Доллар! Настоящий серебряный доллар! Это большие деньги. На них Кэйя купила четырёх кур и выставила целое ведро самогона. Угощение вышло на славу! Праздновали освобождение Кима, тем более, что все соседи принимали в этом участие, когда на вопрос офицера говорили, что знают Пьяницу давно, очень давно. Он вообще здесь живет всегда. И во время японцев и ещё до японцев. Наверное. Вообщем всегда он здесь живет. И человек он хороший, когда не пьёт и не дерётся. Ким по корейски пообещал земляку-офицеру докладывать обо всем подозрительном, что увидит, а видит он многое. Например как гавайцы воруют с военных складов. За это ему дали доллар. Серебряный доллар! Который они сейчас весело пропивают.
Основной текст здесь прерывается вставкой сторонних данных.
-- ==== Sys2Proof/Certificates/Slice0/Obligations.lean ====
section
/-! DEFINITION. The statements for the provers. In every statement about an instruction, `t` is the next
state; `Registers`, `StoredAt`, `SameBytes`, `SameSurroundings`, `GoesTo` and `Coherent` are those of
Sys2Proof/Safety.lean. A byte that an instruction reads is the one its bus cycle finds, in the state after
the cycles before it: `(s.fetch n).read a` after `n` program fetches. What a store does where there is no
RAM is the last clause of WritersOfRegistersAndMemory. -/

open Sys2Proof Sys2Proof.Machine Sys2Proof.Safety

/-! ## Encoding -/

/-- Decoding the object code of a well-formed instruction gives it back, whatever bytes follow (R81, R97,
R98, R100). -/
def Obligations.DecodeOfEncode : Prop :=
  ∀ (i : Instr) (rest : List Byte), WellFormed i → decode (encode i ++ rest) = .ok (i, rest)

/-- What decodes is the object code of a well-formed instruction: no two byte strings spell one
instruction, and the decoder takes nothing else (R99, R103, R104). -/
def Obligations.DecodedIsEncoded : Prop :=
  ∀ (bs rest : List Byte) (i : Instr), decode bs = .ok (i, rest) → WellFormed i ∧ bs = encode i ++ rest

/-- The six first bytes and the second bytes after `$9E` outside the 41 of R98 are rejected by name, and of
any four bytes only these are (R97, R98, R103). -/
def Obligations.UndefinedOpcodesRejected : Prop :=
  ∀ b0 b1 b2 b3 : Byte,
    (b0 ∈ undefinedFirst → decode [b0, b1, b2, b3] = .error (.illegalOpcode b0)) ∧
    (b0 = 0x9E#8 ∧ b1 ∉ pageTwo → decode [b0, b1, b2, b3] = .error (.illegalPrefixed b1)) ∧
    (b0 ∉ undefinedFirst → (b0 = 0x9E#8 → b1 ∈ pageTwo) →
      ∃ i rest, decode [b0, b1, b2, b3] = .ok (i, rest))

/-- A few words written out from the object-code column decode to what they stand for (R97, R98). -/
def Obligations.WrittenOutWords : Prop :=
  decode [0x11#8, 0x01#8] = .ok (.bclr 0 0x01#8, []) ∧
  decode [0x20#8, 0xFC#8] = .ok (.bra 0xFC#8, []) ∧
  decode [0x9E#8, 0x66#8, 0x03#8] = .ok (.ror (.sp1 0x03#8), []) ∧
  decode [0x6E#8, 0x04#8, 0x90#8] = .ok (.mov (.immDir 0x04#8 0x90#8), []) ∧
  decode [0xCD#8, 0x20#8, 0x00#8] = .ok (.jsr (.ext 0x2000#16), []) ∧
  decode [0x9E#8, 0xD6#8, 0x01#8, 0x00#8] = .ok (.lda (.mem (.sp2 0x0100#16)), []) ∧
  decode [0x83#8] = .ok (.swi, [])

/-- The operand bytes of each memory mode and the effective address they give, modulo 2^16 (R86 to R92). -/
def Obligations.EffectiveAddresses : Prop :=
  ∀ (s : State) (b c : Byte),
    let hx := s.h.toNat * 256 + s.x.toNat
    let address (bs : List Byte) (n : Nat) : Prop :=
      ∃ m, decode bs = .ok (.lda (.mem m), []) ∧ (effectiveAddress m s).toNat = n % 65536
    address [0xB6#8, b] b.toNat ∧
    address [0xC6#8, b, c] (b.toNat * 256 + c.toNat) ∧
    address [0xF6#8] hx ∧
    address [0xE6#8, b] (hx + b.toNat) ∧
    address [0xD6#8, b, c] (hx + (b.toNat * 256 + c.toNat)) ∧
    address [0x9E#8, 0xE6#8, b] (s.sp.toNat + b.toNat) ∧
    address [0x9E#8, 0xD6#8, b, c] (s.sp.toNat + (b.toNat * 256 + c.toNat))

/-- The cycle code of every form is that of its row of the opcode table, and every well-formed instruction
is in one of these rows; length and duration of an instruction are fixed by its opcode alone: by the first
byte, or by the second when the first is the prefix `$9E`; SWI and interrupt entry take 9 cycles, RTI and
DIV 7, MUL 5, reset 3 (R80, R304; the tables of 40 to 47). -/
def Obligations.LengthAndCyclesByOpcode : Prop :=
  (∀ (dd ff ii rr : Byte) (w : Word) (n : Fin 8), ∀ row ∈ cycleTable dd ff ii rr w n, ∀ i ∈ row.2,
    cycleCode i = row.1) ∧
  (∀ i : Instr, WellFormed i →
    ∃ (dd ff ii rr : Byte) (w : Word) (n : Fin 8), ∃ row ∈ cycleTable dd ff ii rr w n, i ∈ row.2) ∧
  (∀ i j : Instr, WellFormed i → WellFormed j → (encode i)[0]? = (encode j)[0]? →
    ((encode i)[0]? = some 0x9E#8 → (encode i)[1]? = (encode j)[1]?) →
    (encode i).length = (encode j).length ∧ cycleCount i = cycleCount j) ∧
  cycleCount .swi = 9 ∧ cycleCount .rti = 7 ∧ cycleCount .mul = 5 ∧ cycleCount .div = 7 ∧
  entryCode.length = 9 ∧ resetCode.length = 3

/-! ## The step -/

/-- At a boundary that goes on to the next instruction, a step is `exec` of the instruction the fetched
bytes decode to, whose program fetches move just these bytes: the protection of `CliDelay` ends before it, and
its bus cycles, counted and seen by the devices, are all the step makes; an access at a marked address is the
step's fault, and a stop of the meaning is the stop of the step (R30, R61, R100, R262, R304; 92 D12). A reset
that falls into the instruction is ResetRegistersAndMemory. -/
def Obligations.StepRunsTheDecodedInstruction : Prop :=
  ∀ (s : State) (i : Instr) (rest : List Byte), RunsNext s.sampleInputs →
    decode s.sampleInputs.fetchBytes = .ok (i, rest) →
    (∀ t, exec i (s.sampleInputs.setInhibit false) = .next t →
      (((t.bus.filter fun c => c.kind == .p).map BusAccess.data).take ((encode i).length - 1) =
        (encode i).tail) ∧
      (Undisturbed s.sampleInputs (cycleCount i) →
        (s.firstMarked t.bus = none → step s = .next t) ∧
        (∀ a, s.firstMarked t.bus = some a → step s = .fault (.markedAddress s.pc a)))) ∧
    (∀ f, exec i (s.sampleInputs.setInhibit false) = .fault f → step s = .fault f) ∧
    (∀ r, exec i (s.sampleInputs.setInhibit false) = .refused r → step s = .refused r)

/-- With all of memory RAM and STOP permitted, the step after `withFetchWord` runs the instruction that
`decodeTableWord` reads from the word (log entry 12 says how the table's numbers are laid out). -/
def Obligations.StepRunsThePlacedWord : Prop :=
  ∀ (s : State) (nbits w : Nat) (i : Instr), s.mem.wf = true → s.params.memMap = [] → s.schedule = [] →
    RunsNext s → Undisturbed s (cycleCount i) → s.params.stopBehaviour = .asWait →
    decodeTableWord nbits w = some i →
    ∃ t, exec i ((s.withFetchWord nbits w).sampleInputs.setInhibit false) = .next t ∧
      step (s.withFetchWord nbits w) = .next t

/-- Where a step stops: at an address that `MemMap` marks `fault`, at an undefined opcode, which is
recorded with `pc`, or at STOP where `StopBehaviour` refuses it; else it answers a next state. A running CPU
that meets an undefined opcode at a boundary with nothing else to do faults there, or takes the reset
sequence, as the parameter says; never does it go on as if the byte were an instruction (R103, R276, R277;
92 D4, D9, D12). -/
def Obligations.WhereAStepStops : Prop :=
  (∀ s : State,
    (∃ t, step s = .next t) ∨
      (∃ a, regionKindAt s.params.memMap a = some .fault ∧ step s = .fault (.markedAddress s.pc a)) ∨
      (RunsNext s.sampleInputs ∧ s.ibuf = 0x8E#8 ∧ s.params.stopBehaviour = .refuse ∧
        step s = .refused .stopNotPermitted) ∨
      (RunsNext s.sampleInputs ∧ s.params.illegalOpcode = .fault ∧
        ((s.ibuf ∈ undefinedFirst ∧ step s = .fault (.illegalOpcode s.pc [s.ibuf])) ∨
         (s.ibuf = 0x9E#8 ∧ s.read (s.pc + 1#16) ∉ pageTwo ∧
           step s = .fault (.illegalOpcode s.pc [0x9E#8, s.read (s.pc + 1#16)]))))) ∧
  (∀ s : State, RunsNext s.sampleInputs →
    (s.ibuf ∈ undefinedFirst ∨ (s.ibuf = 0x9E#8 ∧ s.read (s.pc + 1#16) ∉ pageTwo)) →
    (s.ibuf = 0x9E#8 → regionKindAt s.params.memMap (s.pc + 1#16) ≠ some .fault) →
    step s = match s.params.illegalOpcode with
      | .fault => .fault (.illegalOpcode s.pc (offendingBytes s))
      | .reset =>
        (if s.ibuf = 0x9E#8 then s.sampleInputs.fetchByte 1 else s.sampleInputs).resetSequence)
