-- ==== Sys2Proof/Laws/Bus.lean ====
section
/-! SUPPORT. The bus, cycle by cycle: what a store does to memory, what one access leaves and what it changes,
and that a sequence of accesses is coherent (20 R69). -/

namespace Sys2Proof.Machine

open Sys2Proof.Safety

/-! ### `write`: memory only -/

@[simp] theorem State.write_a (s : State) (b : Word) (v : Byte) : (s.write b v).a = s.a := by
  unfold State.write; split <;> rfl
@[simp] theorem State.write_x (s : State) (b : Word) (v : Byte) : (s.write b v).x = s.x := by
  unfold State.write; split <;> rfl
@[simp] theorem State.write_h (s : State) (b : Word) (v : Byte) : (s.write b v).h = s.h := by
  unfold State.write; split <;> rfl
@[simp] theorem State.write_sp (s : State) (b : Word) (v : Byte) : (s.write b v).sp = s.sp := by
  unfold State.write; split <;> rfl
@[simp] theorem State.write_pc (s : State) (b : Word) (v : Byte) : (s.write b v).pc = s.pc := by
  unfold State.write; split <;> rfl
@[simp] theorem State.write_ccr (s : State) (b : Word) (v : Byte) : (s.write b v).ccr = s.ccr := by
  unfold State.write; split <;> rfl
@[simp] theorem State.write_ibuf (s : State) (b : Word) (v : Byte) : (s.write b v).ibuf = s.ibuf := by
  unfold State.write; split <;> rfl
@[simp] theorem State.write_run (s : State) (b : Word) (v : Byte) : (s.write b v).run = s.run := by
  unfold State.write; split <;> rfl
@[simp] theorem State.write_inhibit (s : State) (b : Word) (v : Byte) : (s.write b v).inhibit = s.inhibit := by
  unfold State.write; split <;> rfl
@[simp] theorem State.write_inputs (s : State) (b : Word) (v : Byte) : (s.write b v).inputs = s.inputs := by
  unfold State.write; split <;> rfl
@[simp] theorem State.write_schedule (s : State) (b : Word) (v : Byte) : (s.write b v).schedule = s.schedule := by
  unfold State.write; split <;> rfl
@[simp] theorem State.write_params (s : State) (b : Word) (v : Byte) : (s.write b v).params = s.params := by
  unfold State.write; split <;> rfl
@[simp] theorem State.write_io (s : State) (b : Word) (v : Byte) : (s.write b v).io = s.io := by
  unfold State.write; split <;> rfl
@[simp] theorem State.write_cycles (s : State) (b : Word) (v : Byte) : (s.write b v).cycles = s.cycles := by
  unfold State.write; split <;> rfl
@[simp] theorem State.write_bus (s : State) (b : Word) (v : Byte) : (s.write b v).bus = s.bus := by
  unfold State.write; split <;> rfl
@[simp] theorem State.write_isRam (s : State) (b : Word) (v : Byte) (q : Word) : (s.write b v).isRam q = s.isRam q := by
  simp [State.isRam]

/-- A store changes no other address. -/
theorem State.write_read_other (s : State) {b c : Word} (h : c ≠ b) (v : Byte) :
    (s.write b v).read c = s.read c := by
  unfold State.write
  split
  · have hn : c.toNat ≠ b.toNat := fun he => h (BitVec.eq_of_toNat_eq he)
    simp only [State.read, State.setMem_params, State.setMem_cycles, State.setMem_io, State.setMem_mem,
      Memory.read_write_other hn]
  · rfl

/-- RAM reads as memory has it. -/
theorem State.read_ram (s : State) {b : Word} (hr : s.isRam b = true) : s.read b = s.mem.read b.toNat := by
  have hk : regionKindAt s.params.memMap b = none := by simpa [State.isRam] using hr
  simp [State.read, hk]

/-- RAM and ROM read as memory has them. -/
theorem State.read_held (s : State) {b : Word} (hk : regionKindAt s.params.memMap b ∈ [none, some .rom]) :
    s.read b = s.mem.read b.toNat := by
  rcases List.mem_pair.mp hk with h | h <;> simp [State.read, h]

/-- A store to RAM is read back. -/
theorem State.write_read_same (s : State) (hm : s.mem.wf = true) {b : Word} (hr : s.isRam b = true)
    (v : Byte) : (s.write b v).read b = v := by
  rw [State.read_ram _ (by simpa using hr)]
  simp [State.write, hr, Memory.read_write_same hm]

/-- A store to anything but RAM is discarded. -/
theorem State.write_not_ram (s : State) {b : Word} (hr : s.isRam b = false) (v : Byte) :
    s.write b v = s := by
  simp [State.write, hr]

/-- A store, read back anywhere. -/
theorem State.write_read (s : State) (hm : s.mem.wf = true) (b : Word) (v : Byte) (c : Word) :
    (s.write b v).read c = if c = b ∧ s.isRam b = true then v else s.read c := by
  by_cases hc : c = b
  · subst hc
    cases hr : s.isRam c
    · simp [State.write_not_ram s hr]
    · simp [State.write_read_same s hm hr]
  · simp [hc, State.write_read_other s hc]

/-- A store, in memory itself. -/
theorem State.write_memRead (s : State) (hm : s.mem.wf = true) (b : Word) (v : Byte) (c : Word) :
    (s.write b v).mem.read c.toNat = if c = b ∧ s.isRam b = true then v else s.mem.read c.toNat := by
  unfold State.write
  by_cases hr : s.isRam b = true
  · simp only [hr, if_true, State.setMem_mem, and_true]
    by_cases hc : c = b
    · simp [hc, Memory.read_write_same hm]
    · have hn : c.toNat ≠ b.toNat := fun he => hc (BitVec.eq_of_toNat_eq he)
      simp [hc, Memory.read_write_other hn]
  · simp [hr]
Только одно печалило Кима. А вдруг японцы вернуться? Не-ет, говорили соседи, японцы никогда больше не вернутся. У американцев много кораблей, очень много больших кораблей. Гавайцы никогда не видали столько много больших кораблей. Все они стоят в Жемчужной гавани и все время приходят новые. Японцы никогда не вернутся. Кореец спросил, а не подняли ли тот маленький пароход который утонул недалёко от острова? Ему ответили, что ещё нет, водолазы к нему спускались, но пока не подняли. Но видимо поднимать будут, потому что большие корабли, что стоят вокруг, все время цепляются за него якорями. А много ли больших кораблей стоит вокруг? Много, много. Ведь рядом доки, мастерские. Японцы так спешили, что почти ни чего не сломали и не испортили. Одних авианосцев с плоской палубой много и еще тех что с пушками. Очень большими пушками. Гавайцы никогда не видели таких больших пушек. Ты Пьяница не бойся, японцы точно больше не вернутся, чтобы бить тебя палками по пяткам.
К полуночи все перепились до бесчувствия, только Ким оставался почти трезвым, потягивая солдатское саке с метамфетамином. Подождав ещё немного, он заглянул в лачугу, забрал зелёный вещмешок и пошёл к недалёкой мусорной куче. Через полчаса кореец дорылся до циновки, под которой был запрятан ещё один зелёный мешок. Теперь уже с двойной поклажей Пьяница потрусил к голубятне, подсоединил рацию к антенне, надел наушники и начал быстро выстукивать что-то азбукой Морзе. Вскорости пришла «квитанция». Лицо Кима треснуло в улыбке, дело сделано, осталось только ждать. Если до рассвета ничего не произойдёт, то ему надо будет нырнуть с пирса около доков, найти на глубине железный ящик внутри которого рубильник «адской машины». Если сигнал не пробьёт толщу воды, то он приведёт в действие взрывное устройство вручную. Этого делать не пришлось. В 02.15, тёмная гладь бухты Перл-Харбор осветилась светом искусственного солнца. Солнца вспыхнувшего под водой. Майор Кэмпейтэй, Сидзуо Онора, успел вскинуть руки к чёрному звездному небу. «Тенно Хейко Банзай!!!» и чудовищная двадцатиметровая волна радиоактивного цунами размазала его по берегу.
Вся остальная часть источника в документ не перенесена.